The easiest way to prove a hypothesis is to present it to people who already believe its truth.

This is a more difficult thing for me to remember than it should be, I think. It's easy for me to be skeptical of those things that strike me as completely wonky or suspiciously convenient. But those are not the things that I need to be actively skeptical of; I'm already inclined to not take them at face value. Instead, the things that seem just "right enough" are the ones that need to spend some time investigating, before taking them to be true.

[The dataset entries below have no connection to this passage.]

/-- Who issues a register access (R585): the manager through PF0, the Keeper, the debug module, a hart (slice, cluster,
local index) or a host through a function's own BAR0. -/
inductive Agent where
  | manager
  | keeper
  | debug
  | hart (slice cluster thread : Nat)
  | host (fn : Nat)
  deriving DecidableEq, Repr

/-- One request at an arbiter in a cycle (R79 request wires): SOURCE, DEADLINE (as a FT_MONO value, of which the wires carry the low 32 bits) and
CLASS; the in-order stream of that source it belongs to (R82), 0 for none; and the lane of the destination it needs (R81): at a slice's port 0
8 × port position + priority, at a Korrum Link egress port its virtual channel; and what it is for: the packet buffer address, device HBM address or Flow
Handle by which R24 interleaves the ports. -/
structure ArbReq where
  source : Nat
  deadline : Nat
  cls : Nat
  stream : Nat := 0
  lane : Nat := 0
  target : Nat := 0
  deriving DecidableEq, Repr

/-- What reaches a point in a cycle from outside (R74). At the HBM scheduler: the accesses that have reached it, the addresses that its timing permits now,
and whether a refresh is due. -/
structure PointCycle where
  reqs : List ArbReq
  timed : List Nat := []
  refresh : Bool := false
  deriving DecidableEq, Repr

/-- An edge of TIME_PPS (R52): rising or falling, and the periods of TIME_10M since the rising edge before it. -/
structure PpsEdge where
  rising : Bool
  spacing : Nat
  deriving DecidableEq, Repr

/-- Where a reference is lost (R54): the port of a PTP source, and whether TIME_10M is absent too. -/
structure RefLoss where
  port : Nat
  no10M : Bool := false
  deriving DecidableEq, Repr

/-- A message of IEEE 1588-2019 that the PTP client takes (R51): its messageType (0x0 Sync, 0x2 Pdelay_Req, 0x3 Pdelay_Resp, 0x8 Follow_Up, 0x9 Delay_Resp,
0xA Pdelay_Resp_Follow_Up, 0xB Announce), domain, networkProtocol, sequenceId, twoStepFlag, and the timestamp it carries with its correctionField, in
units of 0.125 ns. -/
structure PtpMsg where
  kind : Nat
  domain : Nat
  transport : Nat
  seq : Nat
  twoStep : Bool := false
  stamp : Nat := 0
  corr : Int := 0
  deriving DecidableEq, Repr

/-- What a peer's LINK_CAPS, its proof and its training say (R297, R302): the version, federation ID and FED_VALID, OWN_EPOCH, FED_EPOCH, its
master, whether it is a MEMBER, its nonce, the 16-byte proof, and the buffer flits it advertises for each virtual channel. -/
structure PeerCaps where
  version : Nat
  fed : Nat
  valid : Bool
  own : Nat
  epoch : Nat
  master : Nat
  member : Bool
  nonce : List Byte
  proof : List Byte
  buffers : List Nat
  deriving DecidableEq, Repr

/-- What MOVE_BEGIN says (R309): generation, member set, link map (by member, the ports with a link), MASTER_ELIGIBLE members, federation
epoch, T_SWITCH in Fabric Time units of 0.125 ns, and the master that sends it. -/
structure MoveMsg where
  gen : Nat
  members : Nat
  links : List Nat
  eligible : Nat
  epoch : Nat
  tSwitch : Nat
  master : Nat
  deriving DecidableEq, Repr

The tricky part of this, outside of simply finding the time that would be required to do all the research, is understanding myself to not have a sufficient grasp of the world around me to understand what is and is not rational to subscribe to a belief in. To be sure, I'm not convinced that this is a reasonable way to go about things, even given my general level of skepticism. Expecting the unexpected is more difficult than is let on, and so understanding that the fact that my view of the world has turned out to be fairly workable thus far doesn't mean that it will continue to be so takes more effort than I commonly plan for. And the payoff is limited. The reason why people are capable of such a diversity of beliefs about the world is that most of them make no difference; the ones that do, there tends to be broad agreement on precisely because of the impact that it makes. Most of the random things that people present to me that turn out to be false when I research them are completely unimportant. My life would not be materially different if I had been instead inclined to take them at face value.

And I suspect that this is the biggest obstacle in anyone's search for truths about the world; most of them are simply unimportant, and this means that they lack any sort of feedback mechanism.